Мандрокл молчал, потом поднявшись, взял за руку Никодема.

— Пойдем со мной.

Выйдя из шатра, они блуждали запутанными тропинками среди земляных валов, бревен и куч мусора.

Когда кончился этот лабиринт грязи и хлама, открылась ровная дорога. Она выходила из-за холмов прямо к Босфору. Мандрокл вывел спутника на ее середину и, повернув к проливу, сказал:

— Иди.

Гладко вымощенная, посыпанная блестящим песком, она украшена была разноцветными копьями, воткнутыми по краям. В простоте, строгости и благородстве ее очертаний было нечто, поднимавшее дух. «Только колесницам богов ходить по этой дороге!» — подумал Никодем. Могучий разбег ее вынес на мост.
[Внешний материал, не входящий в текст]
-- ==== Sys2Proof/Machine/Flags.lean ====
section
/-! DEFINITION. The fields of SR (10_state.md R25), the one condition flag F (R29) and the conditions the compares set it
by (30_encoding.md R118). -/

namespace Sys2Proof.Machine

/-- SR.FO, bit 15: always 1 (R26). -/
def srFO : Word := 0x00008000#32

/-- SR.DSX, bit 13. -/
def srDSX : Word := 0x00002000#32

/-- SR.F, bit 9. -/
def srF : Word := 0x00000200#32

/-- SR.SM, bit 0. -/
def srSM : Word := 0x00000001#32

/-- The bits of SR with a function: SM, TEE, IEE, DME, IME, F, DSX, FO (R25; the mask 95_test_vectors.md gives). -/
def srFunctional : Word := 0x0000A267#32

/-- SR.SM: supervisor mode (R30). -/
def State.sm (s : State) : Bool := s.sr.getLsbD 0

/-- SR.TEE: tick-timer exception enable. -/
def State.tee (s : State) : Bool := s.sr.getLsbD 1

/-- SR.IEE: external-interrupt exception enable. -/
def State.iee (s : State) : Bool := s.sr.getLsbD 2

/-- SR.DME: data MMU enable (R27). -/
def State.dme (s : State) : Bool := s.sr.getLsbD 5

/-- SR.IME: instruction MMU enable (R27). -/
def State.ime (s : State) : Bool := s.sr.getLsbD 6

/-- SR.F: the compare flag (R29). -/
def State.flag (s : State) : Bool := s.sr.getLsbD 9

/-- A write of SR from outside the flag logic: FO stays 1 whatever is written (R26); the MMU enables are SR's own bits,
so the side effects of R27 need no more. -/
def State.setSr (s : State) (v : Word) : State := { s with sr := v ||| srFO }

/-- The write of F by a compare: no other bit of SR changes (42_compare.md). -/
def State.setFlag (s : State) (f : Bool) : State :=
  { s with sr := if f then s.sr ||| srF else s.sr &&& ~~~srF }

/-- The ten conditions of the compares (30_encoding.md R118). -/
inductive Condition where
  | eq
  | ne
  | gtu
  | geu
  | ltu
  | leu
  | gts
  | ges
  | lts
  | les
deriving DecidableEq, Repr

/-- Whether a condition holds of two words, read as unsigned or signed integers (00_scope.md R7, 42_compare.md). -/
def Condition.test : Condition → Word → Word → Bool
  | .eq, x, y => x == y
  | .ne, x, y => x != y
  | .gtu, x, y => decide (x.toNat > y.toNat)
  | .geu, x, y => decide (x.toNat ≥ y.toNat)
  | .ltu, x, y => decide (x.toNat < y.toNat)
  | .leu, x, y => decide (x.toNat ≤ y.toNat)
  | .gts, x, y => decide (x.toInt > y.toInt)
  | .ges, x, y => decide (x.toInt ≥ y.toInt)
  | .lts, x, y => decide (x.toInt < y.toInt)
  | .les, x, y => decide (x.toInt ≤ y.toInt)

end Sys2Proof.Machine
end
Двести больших кораблей, соединенных попарно, держали его на своих спинах. Укрепленные якорями, каменными глыбами на толстых канатах, они стояли недвижимо, как скалы, и для защиты от напора волн перед ними вытянулась линия мелких судов, грудью встречавших течение.

Посмотрев на вьющиеся кольца и воронки, уходившие в пролеты, Никодем почти осязательно ощутил страшную толщу воды, шедшей из Понта, и мощь противопоставленного ей сопротивления. Он не видел толстых бревен и железных скреп, положенных на борта кораблей, но чувствовал их во всем прочном и уверенном облике моста. Когда ступил на его гладкую поверхность, устланную досками из кедра, он испытал ощущение затерянности среди этой шири. Его тотчас схватили нескончаемые линии дубовых перил, сверкавших скрещенными секирами и золочеными щитами с парящими над ними серебряными крыльями знамен. Они увлекали вдаль к победному, шумящему. Ноздри его раздулись, как у боевого коня. Он ловил себя на желании вихрем промчаться по кедровому настилу и чувствовать за собой грохот многих тысяч подков. Рванувшись в простор моста, далеко оставил Мандрокла и остановился только на середине Босфора. Великая гордость захлестнула его при виде царственной высоты моста, взнесенного над водами и над стадом кораблей, как торжество необъяснимого, нездешнего, что есть в человеке.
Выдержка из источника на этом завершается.